Çalıştığım yerde, okulumda sabahları 'çember zamanı' dediğimiz bir şey var. Yere oturduğunuzda çocukları karşılıyorsunuz, onlara “Bu hafta sonu ne yapacaksınız?” gibi sorular soruyorsunuz. "Nasıl kutlayacaksın Anneler Günü?”, “Yaz için ne yapacaksın?” O gibi. Herkes kendi kültürünü bilir ve anlar. Örneğin, Meksikalı çocuklar "Ah evet, bu hafta sonu Abuela'mla olacağım ve o bana quesadilla yapacak" diyecek ve sonra diğer çocuklar, "Büyükannem ve büyükbabam Meksikalı değiller, yemek yapmayı bilmiyorlar ama biz Meksika yemeklerini seviyoruz.” Sanki çocuklar çok masum ama anlıyorlar ve ekranda olup bitenler hakkında yorum yapacaklar. sınır.
Durumu daha fazla gizleyemeyiz. Hangi çocukların korkuyla mücadele ettiğini söyleyebilirsiniz. Bazı ebeveynler çocuklarına “Nerede yaşadığını söyleyemezsin. Onlara Juarez'de yaşadığımızı söyleyemezsin." Akıllılar ve anlıyorlar. Bence artık çocuklara kendilerini nasıl koruyacakları, ne söyleyip, ne söylememeleri anne babalar tarafından öğretiliyor. Bazıları ebeveynler Juarez'de yaşıyorlar ve her gün gelip Amerikan vatandaşı olan çocuklarını getiriyorlar. Ama tabii ki burada yaşayıp yaşamadıklarını söyleyemezsiniz çünkü sistem bize her şeyi vermiyor. Çocukları kaydettirmek için gerekli evrakları getirdikleri sürece soru sormuyoruz. İhtiyacımız olan tek şey bu.

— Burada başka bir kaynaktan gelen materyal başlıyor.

-- ==== Sys2Proof/Laws/Touch.lean ====
section
/-! SUPPORT. How the parts that a state change touches compose: the rules by which every operation's lemma in Laws/Frame is proved. -/
set_option Elab.async false

namespace Sys2Proof.Machine

/-- From one state to the other, flits have only come to the queue of SYS. -/
def QExt (s s' : State) : Prop := ∃ l, s'.sys.queue = s.sys.queue ++ l

theorem QExt.refl (s : State) : QExt s s := ⟨[], by simp⟩

theorem QExt.trans {s u v : State} (h : QExt s u) (h' : QExt u v) : QExt s v := by
  obtain ⟨l, h⟩ := h
  obtain ⟨l', h'⟩ := h'
  exact ⟨l ++ l', by rw [h', h, List.append_assoc]⟩

theorem QExt.of_eq {s u : State} (h : u.sys.queue = s.sys.queue) : QExt s u := ⟨[], by rw [h]; simp⟩

/-- The carriers are the same in both states, but for the opening of their outputs. -/
def CarKeep (s s' : State) : Prop := ∀ T, { s'.carrier T with opened := false } = { s.carrier T with opened := false }

theorem CarKeep.of_eq {s s' : State} (h : s'.pwm.carriers = s.pwm.carriers) : CarKeep s s' := by
  intro T; unfold State.carrier; rw [h]

theorem CarKeep.trans {s u v : State} (h : CarKeep s u) (h' : CarKeep u v) : CarKeep s v := fun T => (h' T).trans (h T)

/-- Every part outside the mask is the same in both states, what every step keeps is kept, where bit 38 is out of the mask nothing leaves the
queue of SYS, and where bit 39 is, the carriers stay as they were but for the opening of their outputs. -/
def Touches (m : Nat) (s s' : State) : Prop :=
  (∀ p : Part, m.testBit p.bit = false → p.same s s') ∧ (Inv s → Inv s') ∧ (m.testBit 38 = false → QExt s s')
    ∧ (m.testBit 39 = false → CarKeep s s')

/-- Nothing leaves the queue of SYS. -/
theorem Touches.q {m : Nat} {s s' : State} (h : Touches m s s') (hm : m.testBit 38 = false := by decide) : QExt s s' := h.2.2.1 hm

/-- The carriers stay as they were but for the opening of their outputs. -/
theorem Touches.car {m : Nat} {s s' : State} (h : Touches m s s') (hm : m.testBit 39 = false := by decide) : CarKeep s s' := h.2.2.2 hm

theorem Touches.refl (m : Nat) (s : State) : Touches m s s :=
  ⟨fun p _ => by cases p <;> rfl, id, fun _ => QExt.refl s, fun _ _ => rfl⟩

/-- The part at a place of a mask. -/
def Part.ofBit (n : Nat) : Part :=
  ([.regs .sys, .regs .husk, .regs .cfg, .regs .hostq, .regs .meas, .regs .pos, .regs .loop, .regs .pwm, .regs .trip, .regs .safe, .regs .net,
    .regs .can, .regs .clk, .regs .rel, .regs .pwr, .regs .aux, .sys, .husk, .porst, .pwr, .sea, .meas, .pos, .pwm, .trip, .loop, .safe, .hostq,
    .net, .can, .clk, .rel, .cfg, .tap, .now, .out, .free, .pending, .out, .out, .mesh] : List Part).getD n .out

theorem Part.bit_inj {p q : Part} (h : p.bit = q.bit) : p = q := by
  have key : ∀ p : Part, Part.ofBit p.bit = p := by intro p; cases p <;> first | rfl | (rename_i b; cases b <;> rfl)
  rw [← key p, ← key q, h]

theorem Part.same_trans {s0 s s' : State} {p : Part} (h : p.same s0 s) (h' : p.same s s') : p.same s0 s' := by
  cases p <;> exact Eq.trans h' h

theorem mask_sub {M m : Nat} (hm : M &&& m = M) {i : Nat} (h : m.testBit i = false) : M.testBit i = false := by
  have : (M &&& m).testBit i = M.testBit i := by rw [hm]
  rw [Nat.testBit_and, h, Bool.and_false] at this
  exact this.symm

theorem Touches.mono {M m : Nat} {s s' : State} (c : Touches M s s') (hm : M &&& m = M) : Touches m s s' :=
  ⟨fun p hp => c.1 p (mask_sub hm hp), c.2.1, fun h => c.2.2.1 (mask_sub hm h), fun h => c.2.2.2 (mask_sub hm h)⟩

/-- A change after a change. -/
theorem Touches.comp {M m : Nat} {s0 s s' : State} (c : Touches M s s') (hm : M &&& m = M) (h : Touches m s0 s) : Touches m s0 s' :=
  ⟨fun p hp => Part.same_trans (h.1 p hp) (c.1 p (mask_sub hm hp)), fun i => c.2.1 (h.2.1 i),
    fun hb => (h.2.2.1 hb).trans (c.2.2.1 (mask_sub hm hb)), fun hb => (h.2.2.2 hb).trans (c.2.2.2 (mask_sub hm hb))⟩

/-- A change that answers a pair. -/
theorem Touches.compEq {α : Type} {M m : Nat} {s0 s s' : State} {p : State × α} {r : α} (c : Touches M s p.1) (e : p = (s', r))
    (hm : M &&& m = M) (h : Touches m s0 s) : Touches m s0 s' := by
  subst e; exact c.comp hm h

/-- A change that may be refused. -/
theorem Touches.compOk {α : Type} {M m : Nat} {s0 s s' : State} {e : Except α State} (c : ∀ t, e = .ok t → Touches M s t) (he : e = .ok s')
    (hm : M &&& m = M) (h : Touches m s0 s) : Touches m s0 s' := (c s' he).comp hm h

theorem Touches.doIf {m : Nat} {s0 s : State} {c : Bool} {g : State → State} (h : Touches m s0 s)
    (hg : ∀ u, Touches m s0 u → Touches m s0 (g u)) : Touches m s0 (s.doIf c g) := by
  unfold State.doIf; split
  · exact hg s h
  · exact h

theorem Touches.ite {m : Nat} {s0 a b : State} {c : Prop} [Decidable c] (h : Touches m s0 a) (h' : Touches m s0 b) :
    Touches m s0 (if c then a else b) := by split <;> assumption

theorem Touches.foldl {α : Type} {m : Nat} {s0 s : State} {f : State → α → State} {l : List α} (h : Touches m s0 s)
    (hf : ∀ t x, Touches m s0 t → Touches m s0 (f t x)) : Touches m s0 (l.foldl f s) := by
  induction l generalizing s with
  | nil => exact h
  | cons a l ih => exact ih (hf s a h)

theorem Touches.foldlP {α β : Type} {m : Nat} {s0 : State} {f : State × β → α → State × β} {x : State × β} {l : List α} (h : Touches m s0 x.1)
    (hf : ∀ y a, Touches m s0 y.1 → Touches m s0 (f y a).1) : Touches m s0 (l.foldl f x).1 := by
  induction l generalizing x with
  | nil => exact h
  | cons a l ih => exact ih (hf x a h)

/-- The goal that a mask lies within another. -/
theorem maskOk {M m : Nat} (h : M &&& m = M) : M &&& m = M := h

theorem maskR (a b : Nat) : b &&& (a ||| b) = b := by
  apply Nat.eq_of_testBit_eq; intro i; simp only [Nat.testBit_and, Nat.testBit_or]
  cases a.testBit i <;> cases b.testBit i <;> rfl

theorem maskL {M a b : Nat} (h : M &&& a = M) : M &&& (a ||| b) = M := by
  apply Nat.eq_of_testBit_eq; intro i
  have := congrArg (fun n => n.testBit i) h
  simp only [Nat.testBit_and, Nat.testBit_or] at this ⊢
  revert this; cases M.testBit i <;> cases a.testBit i <;> cases b.testBit i <;> decide

theorem maskOr {a b m : Nat} (ha : a &&& m = a) (hb : b &&& m = b) : (a ||| b) &&& m = a ||| b := by
  rw [Nat.and_or_distrib_right, ha, hb]

/-- A block's bit lies within a mask that holds all sixteen. -/
theorem blkOk (b : Blk) {m : Nat} (h : 65535 &&& m = 65535) : 2 ^ b.num &&& m = 2 ^ b.num := by
  have hb : 2 ^ b.num &&& 65535 = 2 ^ b.num := by cases b <;> rfl
  calc 2 ^ b.num &&& m = 2 ^ b.num &&& 65535 &&& m := by rw [hb]
    _ = 2 ^ b.num &&& (65535 &&& m) := Nat.and_assoc ..
    _ = 2 ^ b.num := by rw [h, hb]

/-- The goal that an update leaves PORST_N. -/
theorem porstOk {v : PwrSt} {s : State} (h : v.porst = s.pwr.porst) : v.porst = s.pwr.porst := h

/-- A term that is no update of a state: the eta rule lets this apply to it. -/
theorem notUpdate {m : Nat} {s0 s : State} (h : Touches m s0 s) :
    Touches m s0 (State.mk s.pending s.now s.out s.free s.fresh s.regs s.sys s.husk s.pwr s.sea s.mesh s.meas s.pos s.pwm s.trip s.loop s.safe s.hostq s.net
      s.can s.clk s.rel s.cfg s.tap) := h

/-! What single updates keep. -/

theorem Regs.canon_setBlk {r : Regs} {b : Blk} {m : KMap Word} (h : r.canon) (hm : kwf 0 m = true) : (r.setBlk m b).canon := by
  intro b'
  have hb := h b'
  cases b <;> cases b' <;> first | exact hm | exact hb

theorem SeaSt.canon_roles {x : SeaSt} (h : x.canon) (k r : Nat) : SeaSt.canon { x with roles := kset 0 x.roles k r } :=
  ⟨kwf_kset k r h.1, h.2⟩

theorem SysSt.ordered_queue {x : SysSt} (h : x.ordered) {q : List QueuedEvt} (hq : q.length ≤ 64) : SysSt.ordered { x with queue := q } :=
  ⟨hq, h.2⟩

theorem keepLast_le {α : Type} (n : Nat) (l : List α) : (keepLast n l).length ≤ n := by
  unfold keepLast; rw [List.length_drop]; omega

theorem keepLast_sublist {α : Type} (n : Nat) (l : List α) : (keepLast n l).Sublist l := List.drop_sublist _ _

/-- The next entry is written, and the oldest of too many leaves. -/
theorem SysSt.ordered_log {x : SysSt} (h : x.ordered) (e : LogEntry) (he : e.seq = x.nextSeq) :
    SysSt.ordered { x with log := keepLast 8192 (x.log ++ [e]), nextSeq := x.nextSeq + 1 } := by
  obtain ⟨h1, h2, h3⟩ := h
  have h4 : ((x.log ++ [e]).map (·.seq) ++ [x.nextSeq + 1]).Pairwise (· < ·) := by
    simp only [List.map_append, List.map_cons, List.map_nil, he]
    rw [List.pairwise_append]
    refine ⟨h3, by simp, ?_⟩
    intro a ha b hb
    simp only [List.mem_singleton] at hb
    rw [List.mem_append] at ha
    rcases ha with ha | ha
    · have := (List.pairwise_append.1 h3).2.2 a ha x.nextSeq (by simp); omega
    · simp only [List.mem_singleton] at ha; omega
  have h0 := keepLast_le 8192 (x.log ++ [e])
  unfold SysSt.ordered
  dsimp only
  exact ⟨h1, h0, h4.sublist (List.Sublist.append ((keepLast_sublist _ _).map _) (List.Sublist.refl _))⟩

theorem SysSt.ordered_erase {x : SysSt} (h : x.ordered) (n : Nat) : SysSt.ordered { x with log := x.log.eraseIdx n } := by
  obtain ⟨h1, h2, h3⟩ := h
  have hs : (x.log.eraseIdx n).Sublist x.log := List.eraseIdx_sublist ..
  exact ⟨h1, Nat.le_trans hs.length_le h2, h3.sublist (List.Sublist.append (hs.map _) (List.Sublist.refl _))⟩

theorem Regs.canon_reset : Regs.canon {} := by
  intro b; cases b <;> decide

Yine de bazı çocuklar “Juarez'de yaşıyorum” diyor. Onları eğitimi inkar edemezsiniz. Burada El Paso'da karmaşık.
Çocuklar akıllı - eskisinden daha bilinçli. Oğlumu özel okuldan aldık çünkü o sadece beş ya da altı Amerikalı çocuğun olduğu bir sınıftaydı. Kızlardan biri ona durmadan - Başkan Trump seçimlerde yarışırken - Meksika'ya ne zaman döneceğini soruyordu. Çocuklarımın kahverengi tenleri bile yok. Çok beyazlar ve İspanyolca bilmiyorlar. Bu beyaz kız, itiyor, itiyor ve itiyor. Oğluma tekrar tekrar soruyordu: “Meksika'ya ne zaman gidiyorsun? Üzgün müsün? Korkuyor musun?"

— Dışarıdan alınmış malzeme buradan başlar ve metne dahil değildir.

-- ==== Sys2Proof/Laws/Frame1.lean ====
section
/-! SUPPORT. What each operation of the model touches (generated by rule; part 1). -/
set_option Elab.async false

namespace Sys2Proof.Machine

theorem tch_setWord {s a1 a2 a3} : Touches (2 ^ a1.num) s (@State.setWord s a1 a2 a3) := by
  refine ⟨fun p hp => ?_, fun i => ⟨Regs.canon_setBlk i.regs (kwf_kset _ _ (i.regs a1)), i.sea, i.sys, i.tap⟩, fun _ => QExt.of_eq rfl, fun _ => CarKeep.of_eq rfl⟩
  cases p with
  | regs b' => cases a1 <;> cases b' <;> first | rfl | exact absurd hp (by decide)
  | _ => cases a1 <;> rfl

theorem tch_noteSet {s a1 a2 a3} : Touches (0) s (@State.noteSet s a1 a2 a3) := by
  unfold State.noteSet
  try dsimp only
  refine Touches.upd_fresh ?_
  exact Touches.refl _ _

theorem tch_setF {s a1 a2 a3 a4} : Touches (2 ^ a1.blk.num) s (@State.setF s a1 a2 a3 a4) := by
  unfold State.setF
  try dsimp only
  refine Touches.comp tch_noteSet (by first | decide | exact Nat.zero_and _ | exact Nat.and_self _ | exact maskR _ _ | exact maskL (maskR _ _) | exact maskL (Nat.and_self _) | exact maskL (by decide) | exact maskL (maskL (by decide)) | exact maskOr (maskL (by decide)) (maskR _ _) | exact maskOr (maskL (by decide)) (maskL (maskR _ _)) | exact maskOr (maskL (by decide)) (Nat.and_self _) | exact maskOr (maskL (maskL (by decide))) (maskR _ _) | exact maskOr (maskL (maskL (by decide))) (maskL (maskR _ _)) | exact maskOr (maskL (maskL (by decide))) (Nat.and_self _)) ?_
  refine Touches.comp tch_setWord (by first | decide | exact Nat.zero_and _ | exact Nat.and_self _ | exact maskR _ _ | exact maskL (maskR _ _) | exact maskL (Nat.and_self _) | exact maskL (by decide) | exact maskL (maskL (by decide)) | exact maskOr (maskL (by decide)) (maskR _ _) | exact maskOr (maskL (by decide)) (maskL (maskR _ _)) | exact maskOr (maskL (by decide)) (Nat.and_self _) | exact maskOr (maskL (maskL (by decide))) (maskR _ _) | exact maskOr (maskL (maskL (by decide))) (maskL (maskR _ _)) | exact maskOr (maskL (maskL (by decide))) (Nat.and_self _)) ?_
  exact Touches.refl _ _

theorem tch_setB {s a1 a2 a3 a4} : Touches (2 ^ a1.blk.num) s (@State.setB s a1 a2 a3 a4) := by
  unfold State.setB
  try dsimp only
  refine Touches.comp tch_setF (by first | decide | exact Nat.zero_and _ | exact Nat.and_self _ | exact maskR _ _ | exact maskL (maskR _ _) | exact maskL (Nat.and_self _) | exact maskL (by decide) | exact maskL (maskL (by decide)) | exact maskOr (maskL (by decide)) (maskR _ _) | exact maskOr (maskL (by decide)) (maskL (maskR _ _)) | exact maskOr (maskL (by decide)) (Nat.and_self _) | exact maskOr (maskL (maskL (by decide))) (maskR _ _) | exact maskOr (maskL (maskL (by decide))) (maskL (maskR _ _)) | exact maskOr (maskL (maskL (by decide))) (Nat.and_self _)) ?_
  exact Touches.refl _ _

theorem tch_incF {s a1 a2 a3 a4} : Touches (2 ^ a1.blk.num) s (@State.incF s a1 a2 a3 a4) := by
  unfold State.incF
  try dsimp only
  refine Touches.comp tch_setF (by first | decide | exact Nat.zero_and _ | exact Nat.and_self _ | exact maskR _ _ | exact maskL (maskR _ _) | exact maskL (Nat.and_self _) | exact maskL (by decide) | exact maskL (maskL (by decide)) | exact maskOr (maskL (by decide)) (maskR _ _) | exact maskOr (maskL (by decide)) (maskL (maskR _ _)) | exact maskOr (maskL (by decide)) (Nat.and_self _) | exact maskOr (maskL (maskL (by decide))) (maskR _ _) | exact maskOr (maskL (maskL (by decide))) (maskL (maskR _ _)) | exact maskOr (maskL (maskL (by decide))) (Nat.and_self _)) ?_
  exact Touches.refl _ _

theorem tch_post {s a1 a2 a3 a4} : Touches (65537) s (@State.post s a1 a2 a3 a4) := by
  unfold State.post
  dsimp only
  split
  · rename_i h
    exact Touches.upd_sys (fun i => SysSt.ordered_queue i (by simp only [List.length_append, List.length_cons, List.length_nil]; omega)) ⟨_, rfl⟩ (by decide) (Touches.refl _ _)
  · refine Touches.upd_sys (s := s.incF _) (fun h => h) ⟨[], (List.append_nil _).symm⟩ (by decide) ?_
    exact tch_incF.mono (by decide)

theorem tch_testOver {s} : Touches (2147491840) s (@State.testOver s) := by
  unfold State.testOver
  try dsimp only
  refine Touches.upd_rel (by decide) ?_
  refine Touches.comp tch_setF (by decide) ?_
  exact Touches.refl _ _

theorem tch_endTest {s} : Touches (2147491840) s (@State.endTest s) := by
  unfold State.endTest
  try dsimp only
  refine Touches.doIf ?_ (fun _ h0 => ?_)
  · refine Touches.comp tch_testOver (by decide) ?_
    exact Touches.refl _ _
  · refine Touches.comp tch_setB (by decide) ?_
    exact h0

theorem tch_skipTest {s a1} : Touches (2147557377) s (@State.skipTest s a1) := by
  unfold State.skipTest
  try dsimp only
  refine Touches.comp tch_endTest (by decide) ?_
  refine Touches.comp tch_post (by decide) ?_
  refine Touches.comp tch_incF (by decide) ?_
  exact Touches.refl _ _

theorem tch_emit {s a1} : Touches (34359738368) s (@State.emit s a1) := by
  unfold State.emit
  try dsimp only
  refine Touches.upd_out (by decide) ?_
  exact Touches.refl _ _

theorem tch_send {s a1} : Touches (1133871366144) s (@State.send s a1) := by
  unfold State.send
  try dsimp only
  refine Touches.upd_mesh (by decide) ?_
  refine Touches.comp tch_emit (by decide) ?_
  exact Touches.refl _ _

theorem tch_sendLoad {s a1 a2 a3} : Touches (1133871366144) s (@State.sendLoad s a1 a2 a3) := by
  unfold State.sendLoad
  try dsimp only
  refine Touches.foldl ?_ (fun _ _ h0 => ?_)
  · exact Touches.refl _ _
  · refine Touches.comp tch_send (by decide) ?_
    exact h0

theorem tch_beginMig {s a1} : Touches (1133904986177) s (@State.beginMig s a1) := by
  unfold State.beginMig
  try dsimp only
  refine Touches.comp tch_post (by decide) ?_
  refine Touches.foldl ?_ (fun _ _ h0 => ?_)
  · refine Touches.comp tch_setF (by decide) ?_
    refine Touches.comp tch_setF (by decide) ?_
    refine Touches.comp tch_setF (by decide) ?_
    refine Touches.comp tch_setF (by decide) ?_
    refine Touches.upd_loop (by decide) ?_
    exact Touches.refl _ _
  · refine Touches.comp tch_sendLoad (by decide) ?_
    exact h0

theorem tch_queueMig {s a1} : Touches (33554432) s (@State.queueMig s a1) := by
  unfold State.queueMig
  try dsimp only
  refine Touches.upd_loop (by decide) ?_
  exact Touches.refl _ _

theorem tch_freeNext {s a1 a2} : Touches (2181046272) s (@State.freeNext s a1 a2) := by
  unfold State.freeNext
  try dsimp only
  split
  · refine Touches.comp tch_queueMig (by decide) ?_
    exact Touches.refl _ _
  · refine Touches.comp tch_endTest (by decide) ?_
    exact Touches.refl _ _

theorem tch_setMoving {s a1 a2} : Touches (2147483648) s (@State.setMoving s a1 a2) := by
  unfold State.setMoving
  try dsimp only
  refine Touches.upd_rel (by decide) ?_
  exact Touches.refl _ _

theorem tch_beginTests {s a1} : Touches (2147491840) s (@State.beginTests s a1) := by
  unfold State.beginTests
  try dsimp only
  refine Touches.upd_rel (by decide) ?_
  refine Touches.comp tch_setF (by decide) ?_
  refine Touches.comp tch_setF (by decide) ?_
  refine Touches.comp tch_setF (by decide) ?_
  exact Touches.refl _ _

theorem tch_relMigEnd {s a1} : Touches (2181111809) s (@State.relMigEnd s a1) := by
  unfold State.relMigEnd
  try dsimp only
  split
  · exact Touches.refl _ _
  · refine Touches.ite ?_ ?_
    · split
      · refine Touches.comp tch_beginTests (by decide) ?_
        refine Touches.comp tch_setMoving (by decide) ?_
        exact Touches.refl _ _
      · refine Touches.comp tch_endTest (by decide) ?_
        exact Touches.refl _ _
      · refine Touches.comp tch_freeNext (by decide) ?_
        exact Touches.refl _ _
    · refine Touches.ite ?_ ?_
      · refine Touches.comp tch_freeNext (by decide) ?_
        refine Touches.comp tch_setMoving (by decide) ?_
        exact Touches.refl _ _
      · refine Touches.comp tch_skipTest (by decide) ?_
        exact Touches.refl _ _

theorem tch_startWaiting {s a1} : Touches (1136052478017) s (@State.startWaiting s a1) := by
  unfold State.startWaiting
  try dsimp only
  split
  · refine Touches.ite ?_ ?_
    · refine Touches.comp tch_relMigEnd (by decide) ?_
      exact Touches.refl _ _
    · refine Touches.ite ?_ ?_
      · refine Touches.comp tch_beginMig (by decide) ?_
        exact Touches.refl _ _
      · refine Touches.comp tch_skipTest (by decide) ?_
        exact Touches.refl _ _
  · exact Touches.refl _ _

theorem tch_nextMig {s a1} : Touches (1136052478017) s (@State.nextMig s a1) := by
  induction a1 generalizing s with
  | zero => unfold State.nextMig; exact Touches.refl _ _
  | succ n ih =>
    unfold State.nextMig
    split
    · refine Touches.comp ih (by decide) ?_
      refine Touches.comp tch_startWaiting (by decide) ?_
      exact Touches.upd_loop (by decide) (Touches.refl _ _)
    · exact Touches.refl _ _

theorem tch_setDesc {s a1 a2} : Touches (134217728) s (@State.setDesc s a1 a2) := by
  unfold State.setDesc
  try dsimp only
  refine Touches.upd_hostq (by decide) ?_
  exact Touches.refl _ _

theorem tch_dropDesc {s a1} : Touches (134217736) s (@State.dropDesc s a1) := by
  unfold State.dropDesc
  try dsimp only
  split
  · exact Touches.refl _ _
  · refine Touches.ite ?_ ?_
    · refine Touches.upd_hostq (by decide) ?_
      exact Touches.refl _ _
    · refine Touches.comp tch_setF (by decide) ?_
      refine Touches.doIf ?_ (fun _ h0 => ?_)
      · refine Touches.comp tch_setF (by decide) ?_
        refine Touches.upd_hostq (by decide) ?_
        exact Touches.refl _ _
      · refine Touches.comp tch_setF (by decide) ?_
        exact h0

theorem tch_finishOwn {s a1 a2 a3 a4 a5 a6 a7} : Touches (134217736) s (@State.finishOwn s a1 a2 a3 a4 a5 a6 a7) := by
  unfold State.finishOwn
  try dsimp only
  refine Touches.ite ?_ ?_
  · exact Touches.refl _ _
  · refine Touches.ite ?_ ?_
    · refine Touches.comp tch_dropDesc (by decide) ?_
      exact Touches.refl _ _
    · refine Touches.upd_hostq (by decide) ?_
      refine Touches.comp tch_setDesc (by decide) ?_
      exact Touches.refl _ _

theorem tch_scheduleEnd {s a1} : Touches (134217736) s (@State.scheduleEnd s a1) := by
  unfold State.scheduleEnd
  try dsimp only
  split
  · refine Touches.ite ?_ ?_
    · refine Touches.comp tch_finishOwn (by decide) ?_
      exact Touches.refl _ _
    · exact Touches.refl _ _
  · exact Touches.refl _ _

theorem tch_modDesc {s a1 a2} : Touches (134217728) s (@State.modDesc s a1 a2) := by
  unfold State.modDesc
  try dsimp only
  split
  · refine Touches.comp tch_setDesc (by decide) ?_
    exact Touches.refl _ _
  · exact Touches.refl _ _

theorem tch_finish {s a1 a2 a3 a4 a5 a6} : Touches (134283273) s (@State.finish s a1 a2 a3 a4 a5 a6) := by
  unfold State.finish
  try dsimp only
  split
  · exact Touches.refl _ _
  · split
    · refine Touches.comp tch_finishOwn (by decide) ?_
      exact Touches.refl _ _
    · refine Touches.comp tch_scheduleEnd (by decide) ?_
      refine Touches.doIf ?_ (fun _ h0 => ?_)
      · refine Touches.comp tch_dropDesc (by decide) ?_
        exact Touches.refl _ _
      · refine Touches.comp tch_modDesc (by decide) ?_
        refine Touches.comp tch_post (by decide) ?_
        exact h0

theorem tch_reply {s a1 a2 a3 a4 a5 a6 a7} : Touches (1134005649417) s (@State.reply s a1 a2 a3 a4 a5 a6 a7) := by
  unfold State.reply
  try dsimp only
  split
  · unfold State.route
    try dsimp only
    refine Touches.ite ?_ ?_
    · exact Touches.refl _ _
    · refine Touches.ite ?_ ?_
      · refine Touches.comp tch_finish (by decide) ?_
        refine Touches.comp tch_send (by decide) ?_
        exact Touches.refl _ _
      · refine Touches.comp tch_post (by decide) ?_
        exact Touches.refl _ _
  · refine Touches.comp tch_finish (by decide) ?_
    refine Touches.comp tch_send (by decide) ?_
    exact Touches.refl _ _

theorem tch_endMig {s a1 a2} : Touches (1136186695753) s (@State.endMig s a1 a2) := by
  unfold State.endMig
  try dsimp only
  split
  · exact Touches.refl _ _
  · refine Touches.comp tch_nextMig (by decide) ?_
    refine Touches.doIf ?_ (fun _ h0 => ?_)
    · split
      · refine Touches.comp tch_reply (by decide) ?_
        refine Touches.upd_loop (by decide) ?_
        refine Touches.comp tch_setF (by decide) ?_
        exact Touches.refl _ _
      · refine Touches.upd_loop (by decide) ?_
        refine Touches.comp tch_setF (by decide) ?_
        exact Touches.refl _ _
    · refine Touches.comp tch_relMigEnd (by decide) ?_
      exact h0

theorem tch_abortMig {s} : Touches (1136186695753) s (@State.abortMig s) := by
  unfold State.abortMig
  try dsimp only
  split
  · exact Touches.refl _ _
  · refine Touches.comp tch_endMig (by decide) ?_
    refine Touches.comp tch_post (by decide) ?_
    refine Touches.comp tch_setB (by decide) ?_
    refine Touches.comp tch_send (by decide) ?_
    exact Touches.refl _ _

theorem tch_sendWins {s a1} : Touches (1133871366144) s (@State.sendWins s a1) := by
  unfold State.sendWins
  try dsimp only
  refine Touches.foldl ?_ (fun _ _ h0 => ?_)
  · exact Touches.refl _ _
  · refine Touches.comp tch_send (by decide) ?_
    exact h0

theorem tch_setPi {s a1 a2} : Touches (4194304) s (@State.setPi s a1 a2) := by
  unfold State.setPi
  try dsimp only
  refine Touches.upd_pos (by decide) ?_
  exact Touches.refl _ _

theorem tch_sendPos {s a1 a2 a3 a4} : Touches (1133875560448) s (@State.sendPos s a1 a2 a3 a4) := by
  unfold State.sendPos
  try dsimp only
  refine Touches.doIf ?_ (fun _ h0 => ?_)
  · refine Touches.comp tch_setPi (by decide) ?_
    exact Touches.refl _ _
  · refine Touches.foldl ?_ (fun _ _ h1 => ?_)
    · exact h0
    · refine Touches.comp tch_send (by decide) ?_
      exact h1

theorem tch_raise {s a1 a2 a3 a4 a5 a6} : Touches (65537 ||| 2 ^ a1.blk.num) s (@State.raise s a1 a2 a3 a4 a5 a6) := by
  unfold State.raise
  try dsimp only
  refine Touches.ite ?_ ?_
  · refine Touches.comp tch_noteSet (by first | decide | exact Nat.zero_and _ | exact Nat.and_self _ | exact maskR _ _ | exact maskL (maskR _ _) | exact maskL (Nat.and_self _) | exact maskL (by decide) | exact maskL (maskL (by decide)) | exact maskOr (maskL (by decide)) (maskR _ _) | exact maskOr (maskL (by decide)) (maskL (maskR _ _)) | exact maskOr (maskL (by decide)) (Nat.and_self _) | exact maskOr (maskL (maskL (by decide))) (maskR _ _) | exact maskOr (maskL (maskL (by decide))) (maskL (maskR _ _)) | exact maskOr (maskL (maskL (by decide))) (Nat.and_self _)) ?_
    exact Touches.refl _ _
  · refine Touches.comp tch_post (by first | decide | exact Nat.zero_and _ | exact Nat.and_self _ | exact maskR _ _ | exact maskL (maskR _ _) | exact maskL (Nat.and_self _) | exact maskL (by decide) | exact maskL (maskL (by decide)) | exact maskOr (maskL (by decide)) (maskR _ _) | exact maskOr (maskL (by decide)) (maskL (maskR _ _)) | exact maskOr (maskL (by decide)) (Nat.and_self _) | exact maskOr (maskL (maskL (by decide))) (maskR _ _) | exact maskOr (maskL (maskL (by decide))) (maskL (maskR _ _)) | exact maskOr (maskL (maskL (by decide))) (Nat.and_self _)) ?_
    refine Touches.comp tch_setB (by first | decide | exact Nat.zero_and _ | exact Nat.and_self _ | exact maskR _ _ | exact maskL (maskR _ _) | exact maskL (Nat.and_self _) | exact maskL (by decide) | exact maskL (maskL (by decide)) | exact maskOr (maskL (by decide)) (maskR _ _) | exact maskOr (maskL (by decide)) (maskL (maskR _ _)) | exact maskOr (maskL (by decide)) (Nat.and_self _) | exact maskOr (maskL (maskL (by decide))) (maskR _ _) | exact maskOr (maskL (maskL (by decide))) (maskL (maskR _ _)) | exact maskOr (maskL (maskL (by decide))) (Nat.and_self _)) ?_
    exact Touches.refl _ _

çocuğu suçlamıyorum. 4 yaşındaydı. Onun annesi Meksikalı olduğumu biliyordu, kızına bir şeyler anlatıyordu. Çocuklarımızı taşıdık çünkü müdür bir skandal yaşamak istemedi ve boşver dedi. Sonuç yoktu. Hispanik olduğum için mi? Özel okul olduğu için mi? Merak etmeni sağlıyor. Ve gerçekten zor, biliyorsun çünkü canını yakıyor ve ülkeye sığmadığın hissini veriyor. Amerika Birleşik Devletleri'ni seviyoruz.
Ve çocuklara kendileri için ayağa kalkmalarını söylemeniz gereken bir nokta var. Yürüyebilirsin. Yürümeye devam et, uzaklaşmaya devam et. Ama insanlar seni zorlayacak ve seni zorlayacak ve seni farklı görecekler. Ya çocuklarınıza söylersiniz: Sözlerinizi kullanın ve o kızı doğru yere koyun. Ya da sadece çeneni kapalı tut ve daha iyi düşüncelere sahip olmaya çalış. Bir ebeveyn olarak zor.